#### What you should do
The records follow. Give them all back exactly.
• • • • •
-- ==== Sys2Proof/Syntax.lean ====
section
/-! DEFINITION. The commands of the KQ-5120: the one inductive `Instr`, one constructor per row of spec/opcode_table.json,
with the operands that the spec gives each command. A command is a host access, a wire or supply event, an expiry of one of
the device's timers, or the end of one of its internal operations. What the spec does not let the device compute (the decoded
content of a bitstream, the verdict of a signature check, a sensor reading) enters as an operand. -/

namespace Sys2Proof

/-! ### The command ring entry (R368) -/

/-- A command ring entry as read: its TAG, its two zero fields, and ARGS from byte 0x08 (bytes past the list's end are zero). -/
structure Cmd where
  tag   : U16
  zero1 : Byte := 0
  zero4 : U32 := 0
  args  : List Byte := []
deriving DecidableEq, Repr, Inhabited

/-! ### The Recipe (R50 to R57, R126, R252 to R255, R308, R342) -/

/-- The header of R50. Hashes, keys and signatures are byte strings, the first byte in bits [7:0]. -/
structure CartHeader where
  magic        : U32
  hdrVersion   : U16
  cartType     : U16
  cartId       : BitVec 128
  weondRelease : U32
  issueDate    : U32
  secVersion   : U32
  rootIndex    : Byte
  zero25       : BitVec 24
  manifestOff  : U32
  manifestLen  : U32
  manifestHash : BitVec 384
  signerKey    : BitVec 768
  signerCert   : BitVec 768
  headerSig    : BitVec 768
deriving DecidableEq, Repr, Inhabited

/-- A manifest entry of R52. -/
structure ManifestEntry where
  type   : U16
  flags  : U16
  inst   : U32
  offset : U64
  length : U64
  hash   : BitVec 384
deriving DecidableEq, Repr, Inhabited

/-- A device-settings entry of R55. -/
structure SettingEntry where
  key   : U16
  zero  : U16
  value : U32
deriving DecidableEq, Repr, Inhabited

/-- A stream-slot table entry of R56. -/
structure SlotEntry where
  slot       : U16
  codec      : Byte
  bitDepth   : Byte
  profile    : Byte
  level      : Byte
  width      : U16
  height     : U16
  rate       : U16
  maxBitrate : U32
  deadline   : U16
  ingest     : Byte
  metaRing   : Byte
  prio       : Byte
  flags      : Byte
  pipeline   : U16
  ringBytes  : U32
  zero       : U32
deriving DecidableEq, Repr, Inhabited

/-- A buffer-pool plan entry of R342. -/
structure PoolEntry where
  pool  : Byte
  use   : Byte
  log2  : Byte
  zero3 : Byte
  count : U32
  zero8 : U64
deriving DecidableEq, Repr, Inhabited

/-- A clip profile of R126. -/
structure ClipProfile where
  profile     : Byte
  codec       : Byte
  outDiv      : Byte
  rateDiv     : Byte
  qpBase      : Byte
  qpMax       : Byte
  preroll     : Byte
  reserve     : Byte
  picCap      : U32
  winCap      : U32
  winPics     : U16
  keyInterval : U16
  refreshPics : U16
  maxPics     : U16
  zero        : U64
deriving DecidableEq, Repr, Inhabited

/-- The tracker block of R308; FP32 fields are held as their bits. -/
structure TrackerBlock where
  tmagic      : U32
  maxDet      : U16
  maxTracks   : U16
  wIou        : U32
  wEmb        : U32
  gate        : U32
  iouMin      : U32
  embMax      : U32
  reidMax     : U32
  newScore    : U32
  embAlpha    : U32
  maxMisses   : Byte
  zones       : Byte
  seqMax      : U16
  window      : U16
  seqReserve  : U16
  kvStepBytes : U32
  kvPool      : Byte
  sidePool    : Byte
  tickRegions : Byte
  zero        : BitVec 72
  pInit       : List U32
  qNoise      : List U32
  zoneOfSlot  : List Byte
deriving DecidableEq, Repr, Inhabited

/-- A buffer table entry of R253. -/
structure BufferEntry where
  space    : Byte
  layout   : Byte
  type     : Byte
  smode    : Byte
  offset   : U32
  bytes    : U32
  h        : U16
  w        : U16
  c        : U16
  zp       : U16
  rowPitch : U32
  cbPitch  : U32
  scales   : U16
  bflags   : Byte
  zero     : Byte
deriving DecidableEq, Repr, Inhabited

/-- A layer table entry of R254. -/
structure LayerEntry where
  lkind  : Byte
  lflags : Byte
  wc     : Byte
  q      : Byte
  inBuf  : U16
  outBuf : U16
  s      : U16
  b      : U16
  rows   : U16
  kh     : Byte
  kw     : Byte
  sh     : Byte
  sw     : Byte
  dh     : U16
  dw     : U16
  padT   : U16
  padL   : U16
  passes : U16
  first  : U32
  wmcast : U16
  stage  : U16
  fgroup : Byte
  crust  : Byte
  dep0   : U16
  dep1   : U16
  zero   : BitVec 176
deriving DecidableEq, Repr, Inhabited

/-- A multicast table entry of R255. -/
structure McastEntry where
  mask   : U16
  buffer : U16
  zero   : U32
deriving DecidableEq, Repr, Inhabited

/-- A cell-array pass descriptor of R161. -/
structure PassDesc where
  wbits  : Byte
  mode   : Byte
  n      : U16
  feed   : U32
  wblock : U32
  out    : U32
  scale  : U32
  zp     : U16
  rq     : U16
  tile   : U32
  zero   : U32
deriving DecidableEq, Repr, Inhabited

/-- A Millefeuille pass descriptor of R179. -/
structure GauDesc where
  gang    : Byte
  fmt     : Byte
  zero    : U16
  k       : U32
  a       : U32
  b       : U32
  cIn     : U32
  cOut    : U32
  aStride : U32
  bStride : U32
  cStride : U32
  tile    : U32
deriving DecidableEq, Repr, Inhabited

/-- A vector-engine descriptor of R225; counts are stored as value − 1, as in the layout. -/
structure VecDesc where
  op      : Byte
  flags   : Byte
  ta      : Byte
  tb      : Byte
  td      : Byte
  ndim    : Byte
  after   : U16
  a       : U32
  b       : U32
  d       : U32
  m       : U32
  p       : U32
  imm     : U32
  counts  : List U16
  zero    : U16
  tile    : U32
  strideA : List U32
  strideB : List U32
  strideD : List U32
  strideM : List U32
deriving DecidableEq, Repr, Inhabited

/-- One item of a tile's descriptor list (R254 FIRST). `block` is the weight block of the plan's weights section that a
pass uses. -/
inductive Desc where
  | pass (d : PassDesc) (block : Nat)
  | gau (d : GauDesc)
  | vec (d : VecDesc)
deriving DecidableEq, Repr, Inhabited

/-- A weight block of R211 with its data, side list and scales. -/
structure WBlock where
  wfmt     : Byte
  flags    : Byte
  escCount : U16
  rowsUsed : Byte
  colsUsed : Byte
  zero     : U16
  dataOff  : U32
  escOff   : U32
  scaleOff : U32
  zero14   : U32
  data     : List Byte
  esc      : List U32
  ws       : List U16
  bias     : List U32
deriving DecidableEq, Repr, Inhabited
• • • • •
#### Your response
-- ==== Sys2Proof/Syntax.lean ====
section
/-! DEFINITION. The commands of the KQ-5120: the one inductive `Instr`, one constructor per row of spec/opcode_table.json,
with the operands that the spec gives each command. A command is a host access, a wire or supply event, an expiry of one of
the device's timers, or the end of one of its internal operations. What the spec does not let the device compute (the decoded
content of a bitstream, the verdict of a signature check, a sensor reading) enters as an operand. -/

namespace Sys2Proof

/-! ### The command ring entry (R368) -/

/-- A command ring entry as read: its TAG, its two zero fields, and ARGS from byte 0x08 (bytes past the list's end are zero). -/
structure Cmd where
  tag   : U16
  zero1 : Byte := 0
  zero4 : U32 := 0
  args  : List Byte := []
deriving DecidableEq, Repr, Inhabited

/-! ### The Recipe (R50 to R57, R126, R252 to R255, R308, R342) -/

/-- The header of R50. Hashes, keys and signatures are byte strings, the first byte in bits [7:0]. -/
structure CartHeader where
  magic        : U32
  hdrVersion   : U16
  cartType     : U16
  cartId       : BitVec 128
  weondRelease : U32
  issueDate    : U32
  secVersion   : U32
  rootIndex    : Byte
  zero25       : BitVec 24
  manifestOff  : U32
  manifestLen  : U32
  manifestHash : BitVec 384
  signerKey    : BitVec 768
  signerCert   : BitVec 768
  headerSig    : BitVec 768
deriving DecidableEq, Repr, Inhabited

/-- A manifest entry of R52. -/
structure ManifestEntry where
  type   : U16
  flags  : U16
  inst   : U32
  offset : U64
  length : U64
  hash   : BitVec 384
deriving DecidableEq, Repr, Inhabited

/-- A device-settings entry of R55. -/
structure SettingEntry where
  key   : U16
  zero  : U16
  value : U32
deriving DecidableEq, Repr, Inhabited

/-- A stream-slot table entry of R56. -/
structure SlotEntry where
  slot       : U16
  codec      : Byte
  bitDepth   : Byte
  profile    : Byte
  level      : Byte
  width      : U16
  height     : U16
  rate       : U16
  maxBitrate : U32
  deadline   : U16
  ingest     : Byte
  metaRing   : Byte
  prio       : Byte
  flags      : Byte
  pipeline   : U16
  ringBytes  : U32
  zero       : U32
deriving DecidableEq, Repr, Inhabited

/-- A buffer-pool plan entry of R342. -/
structure PoolEntry where
  pool  : Byte
  use   : Byte
  log2  : Byte
  zero3 : Byte
  count : U32
  zero8 : U64
deriving DecidableEq, Repr, Inhabited

/-- A clip profile of R126. -/
structure ClipProfile where
  profile     : Byte
  codec       : Byte
  outDiv      : Byte
  rateDiv     : Byte
  qpBase      : Byte
  qpMax       : Byte
  preroll     : Byte
  reserve     : Byte
  picCap      : U32
  winCap      : U32
  winPics     : U16
  keyInterval : U16
  refreshPics : U16
  maxPics     : U16
  zero        : U64
deriving DecidableEq, Repr, Inhabited

/-- The tracker block of R308; FP32 fields are held as their bits. -/
structure TrackerBlock where
  tmagic      : U32
  maxDet      : U16
  maxTracks   : U16
  wIou        : U32
  wEmb        : U32
  gate        : U32
  iouMin      : U32
  embMax      : U32
  reidMax     : U32
  newScore    : U32
  embAlpha    : U32
  maxMisses   : Byte
  zones       : Byte
  seqMax      : U16
  window      : U16
  seqReserve  : U16
  kvStepBytes : U32
  kvPool      : Byte
  sidePool    : Byte
  tickRegions : Byte
  zero        : BitVec 72
  pInit       : List U32
  qNoise      : List U32
  zoneOfSlot  : List Byte
deriving DecidableEq, Repr, Inhabited

/-- A buffer table entry of R253. -/
structure BufferEntry where
  space    : Byte
  layout   : Byte
  type     : Byte
  smode    : Byte
  offset   : U32
  bytes    : U32
  h        : U16
  w        : U16
  c        : U16
  zp       : U16
  rowPitch : U32
  cbPitch  : U32
  scales   : U16
  bflags   : Byte
  zero     : Byte
deriving DecidableEq, Repr, Inhabited

/-- A layer table entry of R254. -/
structure LayerEntry where
  lkind  : Byte
  lflags : Byte
  wc     : Byte
  q      : Byte
  inBuf  : U16
  outBuf : U16
  s      : U16
  b      : U16
  rows   : U16
  kh     : Byte
  kw     : Byte
  sh     : Byte
  sw     : Byte
  dh     : U16
  dw     : U16
  padT   : U16
  padL   : U16
  passes : U16
  first  : U32
  wmcast : U16
  stage  : U16
  fgroup : Byte
  crust  : Byte
  dep0   : U16
  dep1   : U16
  zero   : BitVec 176
deriving DecidableEq, Repr, Inhabited

/-- A multicast table entry of R255. -/
structure McastEntry where
  mask   : U16
  buffer : U16
  zero   : U32
deriving DecidableEq, Repr, Inhabited

/-- A cell-array pass descriptor of R161. -/
structure PassDesc where
  wbits  : Byte
  mode   : Byte
  n      : U16
  feed   : U32
  wblock : U32
  out    : U32
  scale  : U32
  zp     : U16
  rq     : U16
  tile   : U32
  zero   : U32
deriving DecidableEq, Repr, Inhabited

/-- A Millefeuille pass descriptor of R179. -/
structure GauDesc where
  gang    : Byte
  fmt     : Byte
  zero    : U16
  k       : U32
  a       : U32
  b       : U32
  cIn     : U32
  cOut    : U32
  aStride : U32
  bStride : U32
  cStride : U32
  tile    : U32
deriving DecidableEq, Repr, Inhabited

/-- A vector-engine descriptor of R225; counts are stored as value − 1, as in the layout. -/
structure VecDesc where
  op      : Byte
  flags   : Byte
  ta      : Byte
  tb      : Byte
  td      : Byte
  ndim    : Byte
  after   : U16
  a       : U32
  b       : U32
  d       : U32
  m       : U32
  p       : U32
  imm     : U32
  counts  : List U16
  zero    : U16
  tile    : U32
  strideA : List U32
  strideB : List U32
  strideD : List U32
  strideM : List U32
deriving DecidableEq, Repr, Inhabited

/-- One item of a tile's descriptor list (R254 FIRST). `block` is the weight block of the plan's weights section that a
pass uses. -/
inductive Desc where
  | pass (d : PassDesc) (block : Nat)
  | gau (d : GauDesc)
  | vec (d : VecDesc)
deriving DecidableEq, Repr, Inhabited

/-- A weight block of R211 with its data, side list and scales. -/
structure WBlock where
  wfmt     : Byte
  flags    : Byte
  escCount : U16
  rowsUsed : Byte
  colsUsed : Byte
  zero     : U16
  dataOff  : U32
  escOff   : U32
  scaleOff : U32
  zero14   : U32
  data     : List Byte
  esc      : List U32
  ws       : List U16
  bias     : List U32
deriving DecidableEq, Repr, Inhabited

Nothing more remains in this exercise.